#### ASSIGNMENT
When a line of the records below contains the string "change", copy that whole line.

#### AVAILABLE DATA
• • •
-- ==== Sys2Proof/Laws/Frames6.lean ====
section
/-! SUPPORT. The frames of operations and commands of Links, Mem, MemOps, Notices, Ops, Power, PressExec, PressOps,
QueueOps, ResetOps: the parts that each may change. -/

namespace Sys2Proof.Machine

theorem execLinkRetrain_frame (s0 : State) (a0 : Cmd) : Completes (execLinkRetrain a0 s0) (Frame [.regs, .mem, .lk, .seams, .legacy, .score, .arb, .front, .pwr] s0) := by
  unfold execLinkRetrain
  refine ⟨_, rfl, ?_⟩
  repeat' first
    | with_reducible assumption
    | intro _
    | (extract_lets -merge +onlyGivenNames x; refine (have hx : Frame [.regs, .mem, .lk, .seams, .legacy, .score, .arb, .front, .pwr] s0 x := ?_; ?_); rotate_left; clear_value x; rotate_left; subst x)
    | (extract_lets -merge +onlyGivenNames x; clear_value x)
    | with_reducible exact Frame.refl _ _
    | with_reducible apply Frame.ite
    | with_reducible apply Frame.foldl
    | with_reducible apply Frame.via (State.complete_frame _ _ _ _) (by decide)
    | with_reducible refine State.runCmd_frame _ _ _ _ _ (by decide) ?_ (fun _ => ?_)
    | with_reducible apply Frame.via (State.wait_frame _ _ _) (by decide)
    | with_reducible apply Frame.via (State.retrainTarget_frame _ _ _) (by decide)
    | split

theorem execLinkRetrainTimeout_frame (s0 : State) (a0 : Cmd) : Completes (execLinkRetrainTimeout a0 s0) (Frame [.regs, .mem, .front] s0) := by
  unfold execLinkRetrainTimeout
  refine ⟨_, rfl, ?_⟩
  repeat' first
    | with_reducible assumption
    | intro _
    | (extract_lets -merge +onlyGivenNames x; refine (have hx : Frame [.regs, .mem, .front] s0 x := ?_; ?_); rotate_left; clear_value x; rotate_left; subst x)
    | (extract_lets -merge +onlyGivenNames x; clear_value x)
    | with_reducible exact Frame.refl _ _
    | with_reducible apply Frame.ite
    | with_reducible apply Frame.foldl
    | with_reducible apply Frame.via (State.complete_frame _ _ _ _) (by decide)
    | split
    | with_reducible apply Frame.set_front _ (by decide)

theorem execLinkRetryTimer_frame (s0 : State) (a0 : Fin 12) : Completes (execLinkRetryTimer a0 s0) (Frame [.regs, .lk, .legacy] s0) := by
  unfold execLinkRetryTimer
  refine ⟨_, rfl, ?_⟩
  repeat' first
    | with_reducible assumption
    | intro _
    | (extract_lets -merge +onlyGivenNames x; refine (have hx : Frame [.regs, .lk, .legacy] s0 x := ?_; ?_); rotate_left; clear_value x; rotate_left; subst x)
    | (extract_lets -merge +onlyGivenNames x; clear_value x)
    | with_reducible exact Frame.refl _ _
    | with_reducible apply Frame.ite
    | with_reducible apply Frame.foldl
    | with_reducible apply Frame.via (State.startTraining_frame _ _ _) (by decide)
    | split

theorem execLinkStateComplete_frame (s0 : State) (a0 : Fin 12) (a1 : Bool) (a2 : BitVec 8) (a3 : BitVec 32) : Completes (execLinkStateComplete a0 a1 a2 a3 s0) (Frame [.regs, .mem, .linkTx, .lk, .legacy, .arb, .front, .pwr] s0) := by
  unfold execLinkStateComplete
  refine ⟨_, rfl, ?_⟩
  repeat' first
    | with_reducible assumption
    | intro _
    | (extract_lets -merge +onlyGivenNames x; refine (have hx : Frame [.regs, .mem, .linkTx, .lk, .legacy, .arb, .front, .pwr] s0 x := ?_; ?_); rotate_left; clear_value x; rotate_left; subst x)
    | (extract_lets -merge +onlyGivenNames x; clear_value x)
    | with_reducible exact Frame.refl _ _
    | with_reducible apply Frame.ite
    | with_reducible apply Frame.foldl
    | with_reducible apply Frame.via (State.setF_frame _ _ _ _ _) (by decide)
    | with_reducible apply Frame.via (State.setLnkDyn_frame _ _ _) (by decide)
    | with_reducible apply Frame.via (State.setLinkState_frame _ _ _) (by decide)
    | with_reducible apply Frame.via (State.linkEnterUp_frame _ _) (by decide)
    | with_reducible apply Frame.via (State.g1Admit_frame _ _) (by decide)
    | with_reducible apply Frame.via (State.sendInit_frame _ _) (by decide)
    | with_reducible apply Frame.via (State.sendEcho_frame _ _ _) (by decide)
    | with_reducible apply Frame.via (State.linkMeasured_frame _ _) (by decide)
    | split

theorem execLinkStateTimeout_frame (s0 : State) (a0 : Fin 12) : Completes (execLinkStateTimeout a0 s0) (Frame [.regs, .lk, .legacy, .arb, .pwr, .free] s0) := by
  unfold execLinkStateTimeout
  refine ⟨_, rfl, ?_⟩
  repeat' first
    | with_reducible assumption
    | intro _
    | (extract_lets -merge +onlyGivenNames x; refine (have hx : Frame [.regs, .lk, .legacy, .arb, .pwr, .free] s0 x := ?_; ?_); rotate_left; clear_value x; rotate_left; subst x)
    | (extract_lets -merge +onlyGivenNames x; clear_value x)
    | with_reducible exact Frame.refl _ _
    | with_reducible apply Frame.ite
    | with_reducible apply Frame.foldl
    | with_reducible apply Frame.via (State.useFree_frame _ _) (by decide)
    | with_reducible apply Frame.via (State.linkFail_frame _ _ _) (by decide)
    | split

theorem execLnkCntClr_frame (s0 : State) (a0 : Fin 12) : Completes (execLnkCntClr a0 s0) (Frame [.regs] s0) := by
  unfold execLnkCntClr
  refine ⟨_, rfl, ?_⟩
  repeat' first
    | with_reducible assumption
    | intro _
    | (extract_lets -merge +onlyGivenNames x; refine (have hx : Frame [.regs] s0 x := ?_; ?_); rotate_left; clear_value x; rotate_left; subst x)
    | (extract_lets -merge +onlyGivenNames x; clear_value x)
    | with_reducible exact Frame.refl _ _
    | with_reducible apply Frame.ite
    | with_reducible apply Frame.foldl
    | with_reducible apply Frame.via (State.clrLinkCounts_frame _ _) (by decide)
    | with_reducible apply Frame.via (State.goneAccess_frame _ _ _ _) (by decide)
    | split

theorem execSeamBeatReceive_frame (s0 : State) (a0 : Fin 12) (a1 : Fin 4) (a2 : SeamBeat) : Completes (execSeamBeatReceive a0 a1 a2 s0) (Frame [.regs, .tempo, .seams, .score, .arb] s0) := by
  unfold execSeamBeatReceive
  refine ⟨_, rfl, ?_⟩
  repeat' first
    | with_reducible assumption
    | intro _
    | (extract_lets -merge +onlyGivenNames x; refine (have hx : Frame [.regs, .tempo, .seams, .score, .arb] s0 x := ?_; ?_); rotate_left; clear_value x; rotate_left; subst x)
    | (extract_lets -merge +onlyGivenNames x; clear_value x)
    | with_reducible exact Frame.refl _ _
    | with_reducible apply Frame.ite
    | with_reducible apply Frame.foldl
    | with_reducible apply Frame.via (State.incF_frame _ _ _ _ _) (by decide)
    | with_reducible apply Frame.via (State.setSeamDyn_frame _ _ _ _) (by decide)
    | with_reducible apply Frame.via (State.seamRetrain_frame _ _ _ _) (by decide)
    | with_reducible apply Frame.via (State.noteLost_frame _ _ _ _) (by decide)
    | split

theorem execSeamTrainingDone_frame (s0 : State) (a0 : Fin 12) (a1 : Fin 4) (a2 : Option Nat) : Completes (execSeamTrainingDone a0 a1 a2 s0) (Frame [.regs, .mem, .seams, .score, .arb, .front] s0) := by
  unfold execSeamTrainingDone
  refine ⟨_, rfl, ?_⟩
  repeat' first
    | with_reducible assumption
    | intro _
    | (extract_lets -merge +onlyGivenNames x; refine (have hx : Frame [.regs, .mem, .seams, .score, .arb, .front] s0 x := ?_; ?_); rotate_left; clear_value x; rotate_left; subst x)
    | (extract_lets -merge +onlyGivenNames x; clear_value x)
    | with_reducible exact Frame.refl _ _
    | with_reducible apply Frame.ite
    | with_reducible apply Frame.foldl
    | with_reducible apply Frame.via (State.setF_frame _ _ _ _ _) (by decide)
    | with_reducible apply Frame.via (State.setBit_frame _ _ _ _) (by decide)
    | with_reducible apply Frame.via (State.setSeamDyn_frame _ _ _ _) (by decide)
    | with_reducible apply Frame.via (State.seamFail_frame _ _ _ _) (by decide)
    | with_reducible apply Frame.via (State.seamDone_frame _ _ _) (by decide)
    | split

theorem State.answered_frame (s0 : State) (a1 : Nat) (a2 : List Byte) : Frame [.front] s0 (State.answered s0 a1 a2) := by
  unfold State.answered
  repeat' first
    | with_reducible assumption
    | intro _
    | (extract_lets -merge +onlyGivenNames x; refine (have hx : Frame [.front] s0 x := ?_; ?_); rotate_left; clear_value x; rotate_left; subst x)
    | (extract_lets -merge +onlyGivenNames x; clear_value x)
    | with_reducible exact Frame.refl _ _
    | with_reducible apply Frame.ite
    | with_reducible apply Frame.foldl
    | split
    | with_reducible apply Frame.set_front _ (by decide)

theorem State.scanDone_frame (s0 : State) (a1 : Nat) (a2 : Bool) : Frame [.regs, .mem, .sects, .ports, .front] s0 (State.scanDone s0 a1 a2) := by
  unfold State.scanDone
  repeat' first
    | with_reducible assumption
    | intro _
    | (extract_lets -merge +onlyGivenNames x; refine (have hx : Frame [.regs, .mem, .sects, .ports, .front] s0 x := ?_; ?_); rotate_left; clear_value x; rotate_left; subst x)
    | (extract_lets -merge +onlyGivenNames x; refine (have hx : Frame [.regs, .mem, .sects, .ports, .front] s0 x.1 := ?_; ?_); rotate_left; clear_value x; rotate_left; subst x)
    | (extract_lets -merge +onlyGivenNames x; refine (have hf : _ → _ := x; ?_); clear hf; subst x)
    | (extract_lets -merge +onlyGivenNames x; clear_value x)
    | with_reducible exact Frame.refl _ _
    | with_reducible apply Frame.ite
    | with_reducible apply Frame.ite1
    | with_reducible apply Frame.foldl
    | with_reducible apply Frame.foldl1
    | with_reducible apply Frame.idf
    | with_reducible apply Frame.via (State.scanRetire_frame _ _ _ _) (by decide)
    | with_reducible apply Frame.via (State.setPort_frame _ _ _) (by decide)
    | with_reducible apply Frame.via (State.finishScans_frame _ _) (by decide)
    | split

theorem State.stray_frame (s0 : State) (a1 : Nat) (a2 : Nat) (a3 : Bool) : Frame [.regs, .arb] s0 (State.stray s0 a1 a2 a3) := by
  unfold State.stray
  repeat' first
    | with_reducible assumption
    | intro _
    | (extract_lets -merge +onlyGivenNames x; refine (have hx : Frame [.regs, .arb] s0 x := ?_; ?_); rotate_left; clear_value x; rotate_left; subst x)
    | (extract_lets -merge +onlyGivenNames x; clear_value x)
    | with_reducible exact Frame.refl _ _
    | with_reducible apply Frame.ite
    | with_reducible apply Frame.foldl
    | with_reducible apply Frame.via (State.setF_frame _ _ _ _ _) (by decide)
    | with_reducible apply Frame.via (State.setBit_frame _ _ _ _) (by decide)
    | with_reducible apply Frame.via (State.setLogged_frame _ _ _ _ _) (by decide)
    | with_reducible apply Frame.via (State.incF_frame _ _ _ _ _) (by decide)
    | split

theorem execBoardWindowAccess_frame (s0 : State) (a0 : Fin 12) (a1 : BitVec 48) (a2 : Nat) (a3 : Option (List Byte)) : Completes (execBoardWindowAccess a0 a1 a2 a3 s0) (Frame [.regs, .mem, .press, .unison, .arb, .front] s0) := by
  unfold execBoardWindowAccess
  refine ⟨_, rfl, ?_⟩
  repeat' first
    | with_reducible assumption
    | intro _
    | (extract_lets -merge +onlyGivenNames x; refine (have hx : Frame [.regs, .mem, .press, .unison, .arb, .front] s0 x := ?_; ?_); rotate_left; clear_value x; rotate_left; subst x)
    | (extract_lets -merge +onlyGivenNames x; clear_value x)
    | with_reducible exact Frame.refl _ _
    | with_reducible apply Frame.ite
    | with_reducible apply Frame.foldl
    | with_reducible apply Frame.via (State.agentWrite_frame _ _ _ _ _ _) (by decide)
    | with_reducible apply Frame.via (State.answered_frame _ _ _) (by decide)
    | with_reducible apply Frame.via (State.stray_frame _ _ _ _) (by decide)
    | with_reducible refine Frame.via (Frame.of_eq1 (State.agentWrite_frame _ _ _ _ _ _) (by assumption)) (by decide) ?_
    | split

theorem State.addStalls_frame (s0 : State) (a1 : Nat) (a2 : Nat) (a3 : Stalls) : Frame [.regs] s0 (State.addStalls s0 a1 a2 a3) := by
  unfold State.addStalls
  repeat' first
    | with_reducible assumption
    | intro _
    | (extract_lets -merge +onlyGivenNames x; refine (have hx : Frame [.regs] s0 x := ?_; ?_); rotate_left; clear_value x; rotate_left; subst x)
    | (extract_lets -merge +onlyGivenNames x; clear_value x)
    | with_reducible exact Frame.refl _ _
    | with_reducible apply Frame.ite
    | with_reducible apply Frame.foldl
    | with_reducible apply Frame.via (State.incF_frame _ _ _ _ _) (by decide)
    | split

theorem State.partRow_frame {l : List Part} (s0 s : State) (p k : Nat) (w : Stalls) (is_ : PInstr → Bool)
    (act : State → Nat → PWord → State) (hl : [Part.regs].all (fun p => l.contains p) = true) (h : Frame l s0 s)
    (hb : ∀ t i pw, Frame l s0 t → Frame l s0 (act t i pw)) : Frame l s0 (s.partRow p k w is_ act) := by
  unfold State.partRow
  refine Frame.ite (fun _ => ?_) (fun _ => h)
  split
  · exact Frame.ite (fun _ => hb _ _ _ (Frame.via (State.addStalls_frame _ _ _ _) hl h)) (fun _ => h)
  · exact h
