-- ==== Sys2Proof/Laws/Frames8.lean ====
section
/-! SUPPORT. The frames of operations and commands of Rbt, ScoreLoad, ScoreOps, ScoreTime, Security, Sideband, SmServices,
UnisonOps: the parts that each may change. -/

namespace Sys2Proof.Machine

theorem execRbtAbortReceive_frame (s0 : State) (a0 : Fin 2) (a1 : Nat) : Completes (execRbtAbortReceive a0 a1 s0) (Frame [.regs, .eth] s0) := by
  unfold execRbtAbortReceive
  refine ⟨_, rfl, ?_⟩
  repeat' first
    | with_reducible assumption
    | intro _
    | (extract_lets -merge +onlyGivenNames x; refine (have hx : Frame [.regs, .eth] s0 x := ?_; ?_); rotate_left; clear_value x; rotate_left; subst x)
    | (extract_lets -merge +onlyGivenNames x; clear_value x)
    | with_reducible exact Frame.refl _ _
    | with_reducible apply Frame.ite
    | with_reducible apply Frame.foldl
    | with_reducible apply Frame.via (State.setBit_frame _ _ _ _) (by decide)
    | with_reducible apply Frame.via (State.ethCount_frame _ _ _ _) (by decide)
    | with_reducible apply Frame.via (State.mapJobs_frame _ _ _ _) (by decide)
    | with_reducible apply Frame.via (State.dropFrame_frame _ _ _) (by decide)
    | with_reducible apply Frame.via (State.restart_frame _ _) (by decide)
    | split

theorem execRbtAckReceive_frame (s0 : State) (a0 : Fin 2) (a1 : Nat) : Completes (execRbtAckReceive a0 a1 s0) (Frame [.regs, .eth] s0) := by
  unfold execRbtAckReceive
  refine ⟨_, rfl, ?_⟩
  repeat' first
    | with_reducible assumption
    | intro _
    | (extract_lets -merge +onlyGivenNames x; refine (have hx : Frame [.regs, .eth] s0 x := ?_; ?_); rotate_left; clear_value x; rotate_left; subst x)
    | (extract_lets -merge +onlyGivenNames x; clear_value x)
    | with_reducible exact Frame.refl _ _
    | with_reducible apply Frame.ite
    | with_reducible apply Frame.foldl
    | with_reducible apply Frame.via (State.acked_frame _ _ _) (by decide)
    | with_reducible refine State.rbtAnswer_frame _ _ _ _ _ _ (by decide) ?_ (fun _ _ _ _ => ?_)
    | split

theorem execRbtAckTimer_frame (s0 : State) (a0 : Fin 32) : Completes (execRbtAckTimer a0 s0) (Frame [.regs, .eth, .arb] s0) := by
  unfold execRbtAckTimer
  refine ⟨_, rfl, ?_⟩
  repeat' first
    | with_reducible assumption
    | intro _
    | (extract_lets -merge +onlyGivenNames x; refine (have hx : Frame [.regs, .eth, .arb] s0 x := ?_; ?_); rotate_left; clear_value x; rotate_left; subst x)
    | (extract_lets -merge +onlyGivenNames x; clear_value x)
    | with_reducible exact Frame.refl _ _
    | with_reducible apply Frame.ite
    | with_reducible apply Frame.foldl
    | with_reducible apply Frame.via (State.rbtAck_frame _ _) (by decide)
    | split

theorem execRbtDataReceive_frame (s0 : State) (a0 : Fin 32) (a1 : Nat) (a2 : Bool) : Completes (execRbtDataReceive a0 a1 a2 s0) (Frame [.regs, .mem, .press, .eth, .unison, .arb] s0) := by
  unfold execRbtDataReceive
  refine ⟨_, rfl, ?_⟩
  repeat' first
    | with_reducible assumption
    | intro _
    | (extract_lets -merge +onlyGivenNames x; refine (have hx : Frame [.regs, .mem, .press, .eth, .unison, .arb] s0 x := ?_; ?_); rotate_left; clear_value x; rotate_left; subst x)
    | (extract_lets -merge +onlyGivenNames x; clear_value x)
    | with_reducible exact Frame.refl _ _
    | with_reducible apply Frame.ite
    | with_reducible apply Frame.foldl
    | with_reducible apply Frame.via (State.setEthQueue_frame _ _ _) (by decide)
    | with_reducible apply Frame.via (State.ethCount_frame _ _ _ _) (by decide)
    | with_reducible apply Frame.via (State.rbtAbort_frame _ _ _ _ _ _ _ _ _) (by decide)
    | with_reducible apply Frame.via (State.rbtAck_frame _ _) (by decide)
    | with_reducible apply Frame.via (State.dropFrame_frame _ _ _) (by decide)
    | with_reducible apply Frame.via (State.adopt_frame _ _ _ _ _) (by decide)
    | with_reducible apply Frame.via (State.landSegment_frame _ _ _ _) (by decide)
    | split

theorem execRbtNakReceive_frame (s0 : State) (a0 : Fin 2) (a1 : Nat) : Completes (execRbtNakReceive a0 a1 s0) (Frame [.regs, .eth] s0) := by
  unfold execRbtNakReceive
  refine ⟨_, rfl, ?_⟩
  repeat' first
    | with_reducible assumption
    | intro _
    | (extract_lets -merge +onlyGivenNames x; refine (have hx : Frame [.regs, .eth] s0 x := ?_; ?_); rotate_left; clear_value x; rotate_left; subst x)
    | (extract_lets -merge +onlyGivenNames x; clear_value x)
    | with_reducible exact Frame.refl _ _
    | with_reducible apply Frame.ite
    | with_reducible apply Frame.foldl
    | with_reducible apply Frame.via (State.setEthQueue_frame _ _ _) (by decide)
    | with_reducible refine State.rbtAnswer_frame _ _ _ _ _ _ (by decide) ?_ (fun _ _ _ _ => ?_)
    | split

theorem execRbtNakTimer_frame (s0 : State) (a0 : Fin 32) : Completes (execRbtNakTimer a0 s0) (Frame [.regs, .eth, .arb] s0) := by
  unfold execRbtNakTimer
  refine ⟨_, rfl, ?_⟩
  repeat' first
    | with_reducible assumption
    | intro _
    | (extract_lets -merge +onlyGivenNames x; refine (have hx : Frame [.regs, .eth, .arb] s0 x := ?_; ?_); rotate_left; clear_value x; rotate_left; subst x)
    | (extract_lets -merge +onlyGivenNames x; clear_value x)
    | with_reducible exact Frame.refl _ _
    | with_reducible apply Frame.ite
    | with_reducible apply Frame.foldl
    | with_reducible apply Frame.via (State.rbtSend_frame _ _ _ _ _ _) (by decide)
    | split

theorem execRbtRto_frame (s0 : State) (a0 : Fin 32) : Completes (execRbtRto a0 s0) (Frame [.regs, .eth, .arb] s0) := by
  unfold execRbtRto
  refine ⟨_, rfl, ?_⟩
  repeat' first
    | with_reducible assumption
    | intro _
    | (extract_lets -merge +onlyGivenNames x; refine (have hx : Frame [.regs, .eth, .arb] s0 x := ?_; ?_); rotate_left; clear_value x; rotate_left; subst x)
    | (extract_lets -merge +onlyGivenNames x; clear_value x)
    | with_reducible exact Frame.refl _ _
    | with_reducible apply Frame.ite
    | with_reducible apply Frame.foldl
    | with_reducible apply Frame.via (State.setEthQueue_frame _ _ _) (by decide)
    | with_reducible apply Frame.via (State.abortMsg_frame _ _ _ _) (by decide)
    | split

theorem State.imageTest_frame (s0 : State) (a1 : Bool) (a2 : Bool) : Frame [.regs] s0 (State.imageTest s0 a1 a2) := by
  unfold State.imageTest
  repeat' first
    | with_reducible assumption
    | intro _
    | (extract_lets -merge +onlyGivenNames x; refine (have hx : Frame [.regs] s0 x := ?_; ?_); rotate_left; clear_value x; rotate_left; subst x)
    | (extract_lets -merge +onlyGivenNames x; clear_value x)
    | with_reducible exact Frame.refl _ _
    | with_reducible apply Frame.ite
    | with_reducible apply Frame.foldl
    | with_reducible apply Frame.via (State.testsRun_frame _ _ _) (by decide)
    | split

theorem State.install_frame (s0 : State) (a1 : Nat) (a2 : Nat) (a3 : Tempo) (a4 : List LinkCfg) (a5 : List DieImage) : Frame [.regs, .tempo, .links, .cond, .press, .sects, .score] s0 (State.install s0 a1 a2 a3 a4 a5) := by
  unfold State.install
  repeat' first
    | with_reducible assumption
    | intro _
    | (extract_lets -merge +onlyGivenNames x; refine (have hx : Frame [.regs, .tempo, .links, .cond, .press, .sects, .score] s0 x := ?_; ?_); rotate_left; clear_value x; rotate_left; subst x)
    | (extract_lets -merge +onlyGivenNames x; clear_value x)
    | with_reducible exact Frame.refl _ _
    | with_reducible apply Frame.ite
    | with_reducible apply Frame.foldl
    | with_reducible apply Frame.via (State.setReg_frame _ _ _ _) (by decide)
    | with_reducible apply Frame.via (State.setF_frame _ _ _ _ _) (by decide)
    | with_reducible apply Frame.via (State.setPrs_frame _ _ _) (by decide)
    | with_reducible apply Frame.via (State.setTempo_frame _ _) (by decide)
    | with_reducible apply Frame.via (State.setConductor_frame _ _ _) (by decide)
    | with_reducible apply Frame.via (State.clearSections_frame _ _) (by decide)
    | split
    | with_reducible apply Frame.set_links_score _ _ (by decide) (by decide)

theorem State.syncPatch_frame (s0 : State) : Frame [.regs] s0 (State.syncPatch s0) := by
  unfold State.syncPatch
  repeat' first
    | with_reducible assumption
    | intro _
    | (extract_lets -merge +onlyGivenNames x; refine (have hx : Frame [.regs] s0 x := ?_; ?_); rotate_left; clear_value x; rotate_left; subst x)
    | (extract_lets -merge +onlyGivenNames x; clear_value x)
    | with_reducible exact Frame.refl _ _
    | with_reducible apply Frame.ite
    | with_reducible apply Frame.foldl
    | with_reducible apply Frame.via (State.setF_frame _ _ _ _ _) (by decide)
    | split

theorem State.patchFlag_frame (s0 : State) (a1 : Fld) : Frame [.regs] s0 (State.patchFlag s0 a1) := by
  unfold State.patchFlag
  repeat' first
    | with_reducible assumption
    | intro _
    | (extract_lets -merge +onlyGivenNames x; refine (have hx : Frame [.regs] s0 x := ?_; ?_); rotate_left; clear_value x; rotate_left; subst x)
    | (extract_lets -merge +onlyGivenNames x; clear_value x)
    | with_reducible exact Frame.refl _ _
    | with_reducible apply Frame.ite
    | with_reducible apply Frame.foldl
    | with_reducible apply Frame.via (State.setBit_frame _ _ _ _) (by decide)
    | split

theorem State.discardLate_frame (s0 : State) (a1 : Patch) : Frame [.regs, .mem, .tempo, .patches, .arb, .front] s0 (State.discardLate s0 a1) := by
  unfold State.discardLate
  repeat' first
    | with_reducible assumption
    | intro _
    | (extract_lets -merge +onlyGivenNames x; refine (have hx : Frame [.regs, .mem, .tempo, .patches, .arb, .front] s0 x := ?_; ?_); rotate_left; clear_value x; rotate_left; subst x)
    | (extract_lets -merge +onlyGivenNames x; clear_value x)
    | with_reducible exact Frame.refl _ _
    | with_reducible apply Frame.ite
    | with_reducible apply Frame.foldl
    | with_reducible apply Frame.via (State.complete_frame _ _ _ _) (by decide)
    | with_reducible apply Frame.via (State.scoreFaultReq_frame _ _ _ _ _) (by decide)
    | with_reducible apply Frame.via (State.syncPatch_frame _) (by decide)
    | with_reducible apply Frame.via (State.patchFlag_frame _ _) (by decide)
    | split
    | with_reducible apply Frame.set_patches _ (by decide)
• • •
#### EXERCISE RESPONSE
QueueOps, ResetOps: the parts that each may change. -/
UnisonOps: the parts that each may change. -/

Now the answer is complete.